When Reliability Analysis Meets Silicon Lifecycle Management

I’ve recently been chatting with folks from Synopsys and Concertio, and now my head is so full of “stuff” regarding things like hyper-convergent chip design, reliability analysis, real-time performance optimization, and silicon lifecycle management that I don’t know whether I’m coming or going.

I’ve told this tale before (and I’ll doubtless tell it again), but when I worked on my first digital ASIC design circa 1980 at International Computers Limited (ICL) in Manchester, England, the only design tools I had at my disposal were pencils, paper, data books, and my poor old noggin. Of course, the ASICs in question were implemented at the 5-micron technology node and boasted only a couple of hundred equivalent logic gates, but — still and all — they could be tricky little rascals if you didn’t keep a beady eye on them.

Functional verification involved the rest of the team looking at your gate- and register-level schematics and asking pointed questions like “What’s this bit do” and “Why did you do it that way?” Once you’d answered these questions to their satisfaction, you moved on to timing verification. This involved your identifying any critical paths by eye, and then calculating and summing the delays associated with those paths by hand (no one I knew owned so much as a humble 4-function electronic calculator).

Later, when I moved to a company called Cirrus Designs, and then on to its sister company called Cirrus Computers, both of which were eventually acquired by the American test equipment company GenRad, I got to work with HILO 2, which was one of the early digital logic simulators. In fact, HILO-2 was the first true register transfer-level (RTL) simulator, although the term “RTL” had not yet been coined in those days of yore. This little scamp was extremely sophisticated for its time because it had three aspects to it: a logic simulator that could run using minimum (min), typical (typ), and maximum (max) delays; a fault simulator that could also run using min, typ, or max delays; and a dynamic timing simulator that could run using min-typ, typ-max, or min-max delay pairs.

I was particularly impressed with the dynamic timing simulator. Where the regular simulators would transition from 0 to 1 to 0 using the selected delay mode, the dynamic timing simulator would transition from 0 to “gone high don’t know when” to 1 to “gone low don’t know when” to 0, where the “don’t know when” states encompassed the relevant delay pair.
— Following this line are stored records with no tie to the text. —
theorem Hub.adapt_keeps {km : Nat} (B : Hub.Bears km P) (wk : Sub 0x800000000000000000000000000000000000000000000000000000000000000000000100000000 km) {l : ℕ} {h : Hub} (Hh : P h) : P (Hub.adapt l h) := by
  unfold Hub.adapt
  split
  · rename_i a1 a2 a3 e4
    have H5 := keep_snd e4 (Hub.free_keeps B (wk.sub (by decide)) Hh)
    extract_lets +onlyGivenNames v6
    have H7 : P v6 := (Hub.wrFree_keeps B (wk.sub (by decide)) (wk.bit (by decide)) (Hub.wrFree_keeps B (wk.sub (by decide)) (wk.bit (by decide)) (Hub.wrFree_keeps B (wk.sub (by decide)) (wk.bit (by decide)) (Hub.wrFree_keeps B (wk.sub (by decide)) (wk.bit (by decide)) (Hub.wrFree_keeps B (wk.sub (by decide)) (wk.bit (by decide)) (Hub.wrFree_keeps B (wk.sub (by decide)) (wk.bit (by decide)) (Hub.wrFree_keeps B (wk.sub (by decide)) (wk.bit (by decide)) (B.wr (wk.bit (by decide)) H5))))))))
    clear_value v6
    exact (keep_when (fun _ H9 => (B.wr (wk.bit (by decide)) (B.wr (wk.bit (by decide)) (B.wr (wk.bit (by decide)) (B.wr (wk.bit (by decide)) (B.wr (wk.bit (by decide)) (B.wr (wk.bit (by decide)) H9))))))) H7)

theorem Hub.refreshGap_keeps {km : Nat} (B : Hub.Bears km P) (wk : Sub 0x800000000000000000000000000000 km) {h : Hub} {r : ℕ} (Hh : P h) : P (Hub.refreshGap h r) := by
  unfold Hub.refreshGap
  extract_lets +onlyGivenNames v1
  clear_value v1
  split
  · rename_i a2 a3 a4 e5
    exact (B.wr (wk.bit (by decide)) (B.wr (wk.bit (by decide)) (B.wr (wk.bit (by decide)) (B.wr (wk.bit (by decide)) Hh))))

theorem Hub.addGap_keeps {km : Nat} (B : Hub.Bears km P) (wk : Sub 0x2000000000000000000000000000000000000000000000000000000800000000000000000000000000000 km) {h : Hub} {r : ℕ} {a : ℕ} {b : ℕ} (Hh : P h) : P (Hub.addGap h r a b) := by
  unfold Hub.addGap
  refine keep_ite ?_ ?_
  · exact Hh
  · extract_lets +onlyGivenNames v1
    clear_value v1
    split
    · rename_i a2 a3 e4
      exact (Hub.refreshGap_keeps B (wk.sub (by decide)) (B.gaps (wk.bit (by decide)) Hh))
    · rename_i a5 e6
      refine keep_ite ?_ ?_
      · exact (Hub.refreshGap_keeps B (wk.sub (by decide)) (B.gaps (wk.bit (by decide)) Hh))
      · extract_lets +onlyGivenNames v7
        clear_value v7
        exact (B.wr (wk.bit (by decide)) (Hub.refreshGap_keeps B (wk.sub (by decide)) (B.gaps (wk.bit (by decide)) Hh)))

theorem Hub.addRounds_keeps {km : Nat} (B : Hub.Bears km P) (wk : Sub 0x100000000000000000000 km) {h : Hub} {e : ℕ} {cs : List Head} (Hh : P h) : P (Hub.addRounds h e cs) := by
  unfold Hub.addRounds
  extract_lets +onlyGivenNames v1
  clear_value v1
  exact (keep_ite Hh (keep_each (fun _ _ H4 => (keep_when (fun _ H6 => (B.wr (wk.bit (by decide)) H6)) H4)) Hh))

theorem Hub.admitTargets_keeps {km : Nat} (B : Hub.Bears km P) (wk : Sub 0x2000000000000000000 km) {h : Hub} {k : ℕ} {cls : ℕ} {ts : List ℕ} (Hh : P h) : P (Hub.admitTargets h k cls ts).1 := by
  unfold Hub.admitTargets
  extract_lets +onlyGivenNames v1
  clear_value v1
  exact (keep_p1 (keep_each (fun _ _ H4 => (Hub.cnt_keeps B (wk.bit (by decide)) (Hub.cnt_keeps B (wk.bit (by decide)) H4))) Hh))

theorem Hub.shaperSet_keeps {km : Nat} (B : Hub.Bears km P) (wk : Sub 0x400000000000000000000000000000000000000000000000000000000000100000000000000000000 km) {h : Hub} {e : ℕ} {c : ℕ} {b : Shaper} (Hh : P h) : P (Hub.shaperSet h e c b) := by
  unfold Hub.shaperSet
  exact (B.wr (wk.bit (by decide)) (B.shapers (wk.bit (by decide)) Hh))

theorem Hub.wheelEnter_keeps {km : Nat} (B : Hub.Bears km P) (wk : Sub 0x100000000000000000000 km) {h : Hub} {e : ℕ} {c : ℕ} {net : ℕ} (Hh : P h) : P (Hub.wheelEnter h e c net) := by
  unfold Hub.wheelEnter
  exact (keep_ite (Hub.wrBit_keeps B (wk.bit (by decide)) (B.wr (wk.bit (by decide)) (B.wr (wk.bit (by decide)) (B.wr (wk.bit (by decide)) Hh)))) (Hub.cnt_keeps B (wk.bit (by decide)) (Hub.wrBit_keeps B (wk.bit (by decide)) (B.wr (wk.bit (by decide)) (B.wr (wk.bit (by decide)) (B.wr (wk.bit (by decide)) Hh))))))

theorem Hub.shaperEnd_keeps {km : Nat} (B : Hub.Bears km P) (wk : Sub 0x400000000000000000000000000000000000000000000000000000000000100000000000000000000 km) {h : Hub} {e : ℕ} {c : ℕ} (Hh : P h) : P (Hub.shaperEnd h e c) := by
  unfold Hub.shaperEnd
  extract_lets +onlyGivenNames v1
  clear_value v1
  extract_lets +onlyGivenNames v2
  clear_value v2
  exact (keep_when (fun _ H4 => (Hub.wheelEnter_keeps B (wk.sub (by decide)) (Hub.shaperSet_keeps B (wk.sub (by decide)) H4))) Hh)

theorem Hub.afterCell_keeps {km : Nat} (B : Hub.Bears km P) (wk : Sub 0x400000000000000000000000000000000000000000000000000000000000100000000000000000000 km) {h : Hub} {e : ℕ} {x : Head} {charge : ℤ} {shaped : Bool} {last : Bool} (Hh : P h) : P (Hub.afterCell h e x charge shaped last) := by
  unfold Hub.afterCell
  extract_lets +onlyGivenNames v1
  clear_value v1
  extract_lets +onlyGivenNames v2
  have H3 : P v2 := (keep_when (fun _ H5 => (B.wr (wk.bit (by decide)) H5)) Hh)
  clear_value v2
  extract_lets +onlyGivenNames v6
  have H7 : P v6 := (keep_when (fun _ H9 => (by
      extract_lets +onlyGivenNames v10
      clear_value v10
      exact (Hub.shaperSet_keeps B (wk.sub (by decide)) H9))) H3)
  clear_value v6
  exact (keep_ite (Hub.shaperEnd_keeps B (wk.sub (by decide)) H7) H7)

theorem Hub.ctlSend_keeps {km : Nat} (B : Hub.Bears km P) (wk : Sub 0x8000000000000000000000000000000000000000000000000000000000000000000000000000000 km) {h : Hub} {m : CtlMsg} (Hh : P h) : P (Hub.ctlSend h m) := by
  unfold Hub.ctlSend
  exact (keep_when (fun _ H2 => (B.ctlOut (wk.bit (by decide)) H2)) Hh)

theorem Hub.ctlAsk_keeps {km : Nat} (B : Hub.Bears km P) (wk : Sub 0x8000000000000000000000000000000000000000000000000000000000000010000000000000000 km) {h : Hub} {typ : ℕ} {dst : ℕ} {body : Bytes} (Hh : P h) : P (Hub.ctlAsk h typ dst body) := by
  unfold Hub.ctlAsk
  extract_lets +onlyGivenNames v1
  clear_value v1
  exact (Hub.ctlSend_keeps B (wk.sub (by decide)) (B.wr (wk.bit (by decide)) Hh))

theorem Hub.toCrowns_keeps {km : Nat} (B : Hub.Bears km P) (wk : Sub 0x8000000000000000000000000000000000000000000000000000000000000010000000000000000 km) {h : Hub} {typ : ℕ} {body : Bytes} (Hh : P h) : P (Hub.toCrowns h typ body) := by
  unfold Hub.toCrowns
  exact (keep_when (fun _ H2 => (Hub.ctlAsk_keeps B (wk.sub (by decide)) H2)) (keep_when (fun _ H4 => (Hub.ctlAsk_keeps B (wk.sub (by decide)) H4)) Hh))

theorem Hub.crtNotice_keeps {km : Nat} (B : Hub.Bears km P) (wk : Sub 0x8000000000000000000000000000000000000000000000000000000000000010000000000000000 km) {h : Hub} {event : ℕ} {point : ℕ} {tid : ℕ} {cap : ℕ} {total : ℕ} (Hh : P h) : P (Hub.crtNotice h event point tid cap total) := by
  unfold Hub.crtNotice
  exact (keep_when (fun _ H2 => (Hub.toCrowns_keeps B (wk.sub (by decide)) H2)) Hh)

theorem Hub.refreshCap_keeps {km : Nat} (B : Hub.Bears km P) (wk : Sub 0xa800000000000004000000000000000000000000000000000010000000000010000000000000404 km) {h : Hub} (Hh : P h) : P (Hub.refreshCap h) := by
  unfold Hub.refreshCap
  extract_lets +onlyGivenNames v1
  clear_value v1
  extract_lets +onlyGivenNames v2
  clear_value v2
  extract_lets +onlyGivenNames v3
  clear_value v3
  extract_lets +onlyGivenNames v4
  have H5 : P v4 := (B.wr (wk.bit (by decide)) (B.wr (wk.bit (by decide)) (B.wr (wk.bit (by decide)) (B.wr (wk.bit (by decide)) (B.wr (wk.bit (by decide)) Hh)))))
  clear_value v4
  exact (keep_ite (Hub.crtNotice_keeps B (wk.sub (by decide)) (Hub.raise_keeps B (wk.sub (by decide)) H5)) H5)

theorem Hub.refreshLpest_keeps {km : Nat} (B : Hub.Bears km P) (wk : Sub 0x2800000000000004000000000000000000000000000000000010000000000000000000000000408 km) {h : Hub} (Hh : P h) : P (Hub.refreshLpest h) := by
  unfold Hub.refreshLpest
  extract_lets +onlyGivenNames v1
  clear_value v1
  extract_lets +onlyGivenNames v2
  clear_value v2
  exact (keep_when (fun _ H4 => (Hub.raise_keeps B (wk.sub (by decide)) H4)) (B.wr (wk.bit (by decide)) Hh))

theorem Hub.moveDomain_keeps {km : Nat} (B : Hub.Bears km P) (wk : Sub 0x10 km) {d : ℕ} {h : Hub} (Hh : P h) : P (Hub.moveDomain d h) := by
  unfold Hub.moveDomain
  refine keep_ite ?_ ?_
  · exact (keep_when (fun _ H2 => (B.wr (wk.bit (by decide)) H2)) Hh)
  · refine keep_ite ?_ ?_
    · exact Hh
    · exact (keep_ite (B.wr (wk.bit (by decide)) Hh) (keep_when (fun _ H4 => (B.wr (wk.bit (by decide)) H4)) Hh))

theorem Hub.refreshDomains_keeps {km : Nat} (B : Hub.Bears km P) (wk : Sub 0x10 km) {h : Hub} (Hh : P h) : P (Hub.refreshDomains h) := by
  unfold Hub.refreshDomains
  exact (keep_each (fun _ _ H3 => (Hub.moveDomain_keeps B (wk.sub (by decide)) H3)) Hh)

theorem Hub.refreshVotes_keeps {km : Nat} (B : Hub.Bears km P) (wk : Sub 0x10 km) {h : Hub} (Hh : P h) : P (Hub.refreshVotes h) := by
  unfold Hub.refreshVotes
  exact (keep_ite Hh (Hub.refreshDomains_keeps B (wk.sub (by decide)) (B.wr (wk.bit (by decide)) Hh)))

theorem Hub.refreshActs_keeps {km : Nat} (B : Hub.Bears km P) (wk : Sub 0x100 km) {h : Hub} (Hh : P h) : P (Hub.refreshActs h) := by
  unfold Hub.refreshActs
  exact (B.wr (wk.bit (by decide)) (B.wr (wk.bit (by decide)) Hh))

theorem Hub.renewNonce_keeps {km : Nat} (B : Hub.Bears km P) (wk : Sub 0x800000000000000000000000000000000000000000000000000000000000000000000000000000 km) {F : Fld} {h : Hub} (wF : ∀ j, km.testBit (F.word j).kind = true) (Hh : P h) : P (Hub.renewNonce F h) := by
  unfold Hub.renewNonce
  exact (keep_each (fun _ _ H1 => (Hub.wrFree_keeps B (wk.sub (by decide)) (wF _) H1)) Hh)

theorem Hub.refreshFree_keeps {km : Nat} (B : Hub.Bears km P) (wk : Sub 0x10000000000000000 km) {h : Hub} (Hh : P h) : P (Hub.refreshFree h) := by
  unfold Hub.refreshFree
  exact (B.wr (wk.bit (by decide)) Hh)

theorem Hub.refreshUpstat_keeps {km : Nat} (B : Hub.Bears km P) (wk : Sub 0x20000000000000000 km) {h : Hub} (Hh : P h) : P (Hub.refreshUpstat h) := by
  unfold Hub.refreshUpstat
  exact (B.wr (wk.bit (by decide)) (B.wr (wk.bit (by decide)) Hh))
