-- ==== Sys2Proof/Laws/KeepsB.lean ====
section
/-! SUPPORT. What each operation and each command keeps (part 2 of 6): one lemma per operation, which names the kinds of state
that it may change, as the bits of a number (Laws/Keep.lean). Each follows the shape of the operation's definition. -/

set_option linter.unusedVariables false

namespace Sys2Proof.Machine

open Sys2Proof

variable {P : Hub → Prop}

theorem Hub.enable_keeps {km : Nat} (B : Hub.Bears km P) (wk : Sub 0x540000b987aa80a00000000000c000603000000101010100070000000000a3030200010f030000000100014402 km) {pg : ℕ} {en : Bool} {h : Hub} {c : optParam Cap { }} (Hh : P h) : P (Hub.enable pg en h c) := by
  unfold Hub.enable
  extract_lets +onlyGivenNames v1
  have H2 : P v1 := (B.wr (wk.bit (by decide)) Hh)
  clear_value v1
  refine keep_ite ?_ ?_
  · exact (keep_ite (Hub.tryForm_keeps B (wk.sub (by decide)) H2) (Hub.portDown_keeps B (wk.sub (by decide)) H2))
  · refine keep_ite ?_ ?_
    · exact (keep_ite (keep_when (fun _ H4 => (Hub.laneEnable_keeps B (wk.sub (by decide)) (keep_when (fun _ H6 => (Hub.setLane_keeps B (wk.sub (by decide)) H6)) H4))) H2) (Hub.laneOff_keeps B (wk.sub (by decide)) H2))
    · refine keep_ite ?_ ?_
      · exact (keep_ite (keep_when (fun _ H8 => (Hub.headEnable_keeps B (wk.sub (by decide)) H8)) H2) (Hub.headDisable_keeps B (wk.sub (by decide)) H2))
      · refine keep_ite ?_ ?_
        · exact (keep_ite (keep_when (fun _ H10 => (Hub.claspEnable_keeps B (wk.sub (by decide)) H10)) H2) (Hub.claspEnable_keeps B (wk.sub (by decide)) H2))
        · refine keep_ite ?_ ?_
          · exact (keep_ite (keep_when (fun _ H12 => (Hub.lpoEnable_keeps B (wk.sub (by decide)) H12)) H2) (Hub.lpoEnable_keeps B (wk.sub (by decide)) H2))
          · refine keep_ite ?_ ?_
            · exact (Hub.pdDetach_keeps B (wk.sub (by decide)) H2)
            · exact (keep_ite (Hub.pdDetach_keeps B (wk.sub (by decide)) H2) H2)

theorem Hub.clearEstat_keeps {km : Nat} (B : Hub.Bears km P) (wk : Sub 0x4000000000000000000000000000000000010000000000000000000000000000 km) {h : Hub} {pg : ℕ} {v : ℕ} (Hh : P h) : P (Hub.clearEstat h pg v) := by
  unfold Hub.clearEstat
  extract_lets +onlyGivenNames v1
  clear_value v1
  extract_lets +onlyGivenNames v2
  have H3 : P v2 := (B.wr (wk.bit (by decide)) Hh)
  clear_value v2
  extract_lets +onlyGivenNames v4
  have H5 : P v4 := (keep_ite (B.wr (wk.bit (by decide)) H3) H3)
  clear_value v4
  extract_lets +onlyGivenNames v6
  have H7 : P v6 := (keep_ite (Hub.refreshSummary_keeps B (wk.sub (by decide)) H5) H5)
  clear_value v6
  exact (keep_ite (B.wr (wk.bit (by decide)) H7) H7)

theorem Hub.newError_keeps {km : Nat} (B : Hub.Bears km P) (wk : Sub 0x2800000000000004000000000000000000000000000000000010000000000000000000000000400 km) {pg : ℕ} {n : ℕ} {h : Hub} (Hh : P h) : P (Hub.newError pg n h) := by
  unfold Hub.newError
  refine keep_ite ?_ ?_
  · exact Hh
  · exact (keep_ite (Hub.raise_keeps B (wk.sub (by decide)) (B.wr (wk.bit (by decide)) (B.wr (wk.bit (by decide)) Hh))) (Hub.raise_keeps B (wk.sub (by decide)) Hh))

theorem Hub.estatWrite_keeps {km : Nat} (B : Hub.Bears km P) (wk : Sub 0x2800000000000004000000000000000000000000000000000010000000000000000000000000400 km) {h : Hub} {pg : ℕ} {v : ℕ} {newErr : ℕ} (Hh : P h) : P (Hub.estatWrite h pg v newErr) := by
  unfold Hub.estatWrite
  exact (keep_ite Hh (keep_each (fun _ _ H3 => (keep_ite (Hub.raise_keeps B (wk.sub (by decide)) H3) (Hub.newError_keeps B (wk.sub (by decide)) H3))) (Hub.clearEstat_keeps B (wk.sub (by decide)) Hh)))

theorem Hub.askCommit_keeps {km : Nat} (B : Hub.Bears km P) (wk : Sub 0x280200000000000c000001000000000000000000000000000010000000000000000000100000400 km) {pg : ℕ} {h : Hub} (Hh : P h) : P (Hub.askCommit pg h) := by
  unfold Hub.askCommit
  extract_lets +onlyGivenNames v1
  clear_value v1
  exact (keep_when (fun _ H3 => (Hub.txCommit_keeps B (wk.sub (by decide)) H3)) (B.wr (wk.bit (by decide)) Hh))

theorem Hub.writeLock_keeps {km : Nat} (B : Hub.Bears km P) (wk : Sub 0x1000000000000000000000000000000000000000000000000000000000000 km) {h : Hub} {pg : ℕ} {v : ℕ} (Hh : P h) : P (Hub.writeLock h pg v) := by
  unfold Hub.writeLock
  exact (keep_ite Hh (B.wr (wk.bit (by decide)) (B.wr (wk.bit (by decide)) (B.wr (wk.bit (by decide)) (B.wr (wk.bit (by decide)) Hh)))))

theorem Hub.writeFld_keeps {km : Nat} (B : Hub.Bears km P) (wk : Sub 0x280200000000000c000000000000000000000000000000000010000000000000000000000000400 km) {h : Hub} {F : Fld} {v i b : Nat} {c : Cap} (Hh : P h) : P (h.writeFld F v i b c) := by
  unfold Hub.writeFld
  extract_lets +onlyGivenNames pg
  split
  · exact B.wrAny (wk.bit (by decide)) Hh
  · exact B.wrAny (wk.bit (by decide)) Hh
  · exact B.wrAny (wk.bit (by decide)) Hh
  · exact keep_ite Hh (B.wrAny (wk.bit (by decide)) Hh)
  · exact keep_ite (Hub.raise_keeps B (wk.sub (by decide)) Hh) (B.shadow (wk.bit (by decide)) Hh)
  · exact Hh

theorem Hub.writeReg_keeps {km : Nat} (B : Hub.Bears km P) (wk : Sub 0x280200000000000c001000000000000000000000000000000010000000000000000000000000500 km) {h : Hub} {pg : ℕ} {off : ℕ} {v : ℕ} {c : Cap} (Hh : P h) : P (Hub.writeReg h pg off v c) := by
  unfold Hub.writeReg
  refine keep_ite ?_ ?_
  · refine keep_ite ?_ ?_
    · exact Hh
    · refine keep_ite ?_ ?_
      · exact Hh
      · refine keep_ite ?_ ?_
        · exact (Hub.writeLock_keeps B (wk.sub (by decide)) Hh)
        · refine keep_ite ?_ ?_
          · exact (Hub.clearEstat_keeps B (wk.sub (by decide)) Hh)
          · exact (keep_ite Hh (keep_foldl (fun _ _ H1 => (Hub.writeFld_keeps B (wk.sub (by decide)) H1)) Hh))
  · refine keep_ite ?_ ?_
    · exact (keep_ite Hh (B.wr (wk.bit (by decide)) (B.wr (wk.bit (by decide)) Hh)))
    · split
      · exact Hh
      · exact (keep_foldl (fun _ _ H2 => (Hub.writeFld_keeps B (wk.sub (by decide)) H2)) Hh)

theorem Hub.headerWrite_keeps {km : Nat} (B : Hub.Bears km P) (wk : Sub 0xf7865c3ddfbfffbb80a00000000000c001603000000101010100070000010701a3030200010f030000000100015d1f km) {h : Hub} {pg : ℕ} {off : ℕ} {v : ℕ} {c : optParam Cap { }} (Hh : P h) : P (Hub.headerWrite h pg off v c) := by
  unfold Hub.headerWrite
  refine keep_ite ?_ ?_
  · exact Hh
  · refine keep_ite ?_ ?_
    · exact (keep_ite (Hub.softReset_keeps B (wk.sub (by decide)) (B.wr (wk.bit (by decide)) Hh)) (Hub.enable_keeps B (wk.sub (by decide)) Hh))
    · refine keep_ite ?_ ?_
      · exact (Hub.estatWrite_keeps B (wk.sub (by decide)) Hh)
      · exact (keep_ite (keep_when (fun _ H2 => (Hub.askCommit_keeps B (wk.sub (by decide)) H2)) Hh) (Hub.writeReg_keeps B (wk.sub (by decide)) Hh))

theorem asCmd_keeps {km : Nat} (B : Hub.Bears km P) {f : State → Host.Outcome State Fault Refusal} {h : Hub}
    (Hf : ∀ s t, f s = .next t → P s.hub → P t.hub) (Hh : P h) : P (asCmd f h) := by
  unfold asCmd
  split
  · rename_i s e
    exact Hf _ _ e Hh
  · exact Hh

theorem Hub.asReg_keeps {km : Nat} (B : Hub.Bears km P) (wk : Sub 0x28a0000000000004000000000000000000000000000000000010000000000000000000000000500 km) {h : Hub} {r : Req} {F : Fld} {i : ℕ} {f : Hub → Hub} (Hh : P h) (Hf : ∀ a0, P a0 → P (f a0)) : P (Hub.asReg h r F i f) := by
  unfold Hub.asReg
  exact (Hub.asWrite_keeps B (wk.sub (by decide)) Hh Hf)

theorem execAccessEntryWrite_keeps {km : Nat} (B : Hub.Bears km P) (wk : Sub 0x28a8000000000004000000000000000000000000000000000010000000000000000000000000700 km) {r : Req} {v : ℕ} {s : State} {z : State} (e : (execAccessEntryWrite r v s) = .next z) (H : P s.hub) : P z.hub :=
  act_keeps e H (fun _ H2 => (Hub.asReg_keeps B (wk.sub (by decide)) H2 (fun _ H4 => (Hub.actWrite_keeps B (wk.sub (by decide)) H4))))

theorem Hub.fieldsWrite_keeps {km : Nat} (B : Hub.Bears km P) (wk : Sub 0x280200000000000c001000000000000000000000000000000010000000000000000000000000500 km) {h : Hub} {pg : ℕ} {off : ℕ} {v : ℕ} {c : Cap} (Hh : P h) : P (Hub.fieldsWrite h pg off v c) := by
  unfold Hub.fieldsWrite
  split
  · exact Hh
  · exact (keep_each (fun _ _ H1 => (by
  split
  · extract_lets +onlyGivenNames v2
    clear_value v2
    exact (keep_ite (keep_when (fun _ H3 => (B.shadow (wk.bit (by decide)) H3)) H1) (keep_when (fun _ H4 => (B.wrAny (wk.bit (by decide)) H4)) H1))
  · exact H1)) (Hub.writeReg_keeps B (wk.sub (by decide)) Hh))

theorem Hub.clearCounts_keeps {km : Nat} (B : Hub.Bears km P) (wk : Sub 0x8000000000000100000000000000000000020000000009000000000000000000 km) {pg : ℕ} {h : Hub} (Hh : P h) : P (Hub.clearCounts pg h) := by
  unfold Hub.clearCounts
  extract_lets +onlyGivenNames v1
  clear_value v1
  extract_lets +onlyGivenNames v2
  clear_value v2
  extract_lets +onlyGivenNames v3
  clear_value v3
  extract_lets +onlyGivenNames v4
  have H5 : P v4 := (Hub.clearRegs_keeps B (wk.sub (by decide)) Hh)
  clear_value v4
  refine keep_ite ?_ ?_
  · exact (B.wr (wk.bit (by decide)) H5)
  · refine keep_ite ?_ ?_
    · exact (B.wr (wk.bit (by decide)) H5)
    · refine keep_ite ?_ ?_
      · exact (B.wr (wk.bit (by decide)) H5)
      · exact (keep_ite (B.wr (wk.bit (by decide)) H5) H5)

theorem Hub.hardReset_keeps {km : Nat} (B : Hub.Bears km P) (wk : Sub 0x80000000000000000000000000000000003f87fffffffffffb8fe00000000000c000842000000000000000000000000000010000000000010000000000001c0e km) {h : Hub} {por : Bool} {cause : Nat} (Hh : P h) : P (h.hardReset por cause) := by
  unfold Hub.hardReset
  extract_lets +onlyGivenNames regs h1
  have H1 : P h1 := B.all (wk.bit (by decide)) Hh fun C => ⟨Tab.filter_sorted _ C.regs, Tab.nil_wf 0, C.fmem⟩
  clear_value h1
  extract_lets +onlyGivenNames h2
  have H2 : P h2 := keep_each (fun _ _ H => B.wr (wk.bit (by decide)) H)
    (B.wr (wk.bit (by decide)) (B.wr (wk.bit (by decide)) H1))
  clear_value h2
  exact Hub.renewNonce_keeps B (wk.sub (by decide)) (fun _ => wk.bitAt (kind_word_DBG_NONCE _) (by decide))
    (Hub.renewNonce_keeps B (wk.sub (by decide)) (fun _ => wk.bitAt (kind_word_LCS_NONCE _) (by decide))
    (Hub.refreshLpest_keeps B (wk.sub (by decide)) (Hub.refreshCap_keeps B (wk.sub (by decide)) (B.wr (wk.bit (by decide)) H2))))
Although all of this took place only 30 to 40 years ago as I pen these words, I could never have envisaged the sorts of tools available to the design engineers of today. Of course, today’s design engineers need awesomely powerful and incredibly sophisticated tools because they are working with hyper-convergent designs and design flows. By hyper-convergent design, we are talking about things like a single die featuring a diverse set of analog, digital, and mixed-signal components, or a single package containing multiple dice that are potentially implemented on different process nodes. All of this involves larger and more complex circuits running at higher frequencies, the reduced margins and increased parasitics associated with advanced process nodes, and the need for faster, higher capacity accurate simulators.

Meanwhile, a hyper-convergent design flow is based on a common data model that is shared by all of the tools in the flow. Having a common data model facilitates the sharing of information between different phases of the design, thereby reducing design iterations and time-to-market (TTM).

Reliability Analysis

Do you recall my recent column here on EE Journal regarding the book A Hands-On Guide to Designing Embedded Systems by Adam Taylor, Dan Binnun, and Saket Srivastava? If so, you may remember my saying: “Since Adam is one of the few people I know to successfully (and intentionally) have his FPGA-based designs launched into space, there’s a huge amount of material on the topic of reliability, including how to perform worst-case analysis and how to evaluate the reliability of the system.”

The reason I mention this here is that one of the people I’ve been video-chatting with is Anand Thiruvengadam, who is director of product management at Synopsys. Anand’s mission was to heighten my understanding of Synopsys’s new PrimeSim Reliability Analysis solution.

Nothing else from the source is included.